Gather every line in the records below that contains the word "isEnding".

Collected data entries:
==========

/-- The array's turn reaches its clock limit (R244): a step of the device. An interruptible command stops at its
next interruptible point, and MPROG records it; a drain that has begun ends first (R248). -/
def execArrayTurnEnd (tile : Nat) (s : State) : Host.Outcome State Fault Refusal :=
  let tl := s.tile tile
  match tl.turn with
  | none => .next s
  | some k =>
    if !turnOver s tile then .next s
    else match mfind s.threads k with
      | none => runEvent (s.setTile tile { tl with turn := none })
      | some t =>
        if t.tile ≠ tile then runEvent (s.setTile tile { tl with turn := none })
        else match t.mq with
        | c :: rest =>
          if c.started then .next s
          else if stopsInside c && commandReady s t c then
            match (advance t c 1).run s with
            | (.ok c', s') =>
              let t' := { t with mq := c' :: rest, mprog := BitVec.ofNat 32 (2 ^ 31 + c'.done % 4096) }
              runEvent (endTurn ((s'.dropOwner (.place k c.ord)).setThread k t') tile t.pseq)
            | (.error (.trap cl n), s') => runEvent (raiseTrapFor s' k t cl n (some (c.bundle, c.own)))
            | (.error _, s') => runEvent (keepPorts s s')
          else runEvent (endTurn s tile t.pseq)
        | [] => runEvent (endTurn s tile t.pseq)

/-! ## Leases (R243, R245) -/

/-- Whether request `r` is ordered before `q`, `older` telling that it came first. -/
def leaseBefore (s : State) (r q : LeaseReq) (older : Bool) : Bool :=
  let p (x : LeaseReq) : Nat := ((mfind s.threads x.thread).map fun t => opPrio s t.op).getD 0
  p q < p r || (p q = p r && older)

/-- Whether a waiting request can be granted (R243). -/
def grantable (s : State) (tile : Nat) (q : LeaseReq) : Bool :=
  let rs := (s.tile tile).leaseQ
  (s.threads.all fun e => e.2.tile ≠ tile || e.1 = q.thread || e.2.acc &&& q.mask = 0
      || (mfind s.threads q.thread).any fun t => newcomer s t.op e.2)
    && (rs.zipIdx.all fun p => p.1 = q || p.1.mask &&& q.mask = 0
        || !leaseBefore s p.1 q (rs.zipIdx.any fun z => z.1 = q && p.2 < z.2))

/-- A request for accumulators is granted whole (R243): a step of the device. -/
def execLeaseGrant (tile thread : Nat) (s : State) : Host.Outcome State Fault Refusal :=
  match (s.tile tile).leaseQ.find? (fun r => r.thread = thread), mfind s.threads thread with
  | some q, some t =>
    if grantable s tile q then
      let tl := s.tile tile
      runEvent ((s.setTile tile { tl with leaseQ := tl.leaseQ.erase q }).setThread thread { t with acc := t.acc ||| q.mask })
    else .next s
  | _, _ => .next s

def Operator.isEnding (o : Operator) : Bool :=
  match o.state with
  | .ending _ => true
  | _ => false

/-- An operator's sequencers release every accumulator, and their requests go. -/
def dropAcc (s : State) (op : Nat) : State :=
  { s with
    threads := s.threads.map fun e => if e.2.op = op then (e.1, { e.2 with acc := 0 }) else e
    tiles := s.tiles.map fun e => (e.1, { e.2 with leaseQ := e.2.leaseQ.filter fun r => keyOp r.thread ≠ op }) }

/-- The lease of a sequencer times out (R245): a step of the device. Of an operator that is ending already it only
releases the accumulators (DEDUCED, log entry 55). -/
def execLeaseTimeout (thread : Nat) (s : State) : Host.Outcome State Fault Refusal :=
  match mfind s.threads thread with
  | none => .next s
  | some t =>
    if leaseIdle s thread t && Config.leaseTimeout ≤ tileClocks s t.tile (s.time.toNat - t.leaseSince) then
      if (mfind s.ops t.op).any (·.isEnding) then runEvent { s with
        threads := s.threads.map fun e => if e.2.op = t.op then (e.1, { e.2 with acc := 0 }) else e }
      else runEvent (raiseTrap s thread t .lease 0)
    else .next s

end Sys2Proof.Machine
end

==========

_YOUR RESPONSE_
def Operator.isEnding (o : Operator) : Bool :=
      if (mfind s.ops t.op).any (·.isEnding) then runEvent { s with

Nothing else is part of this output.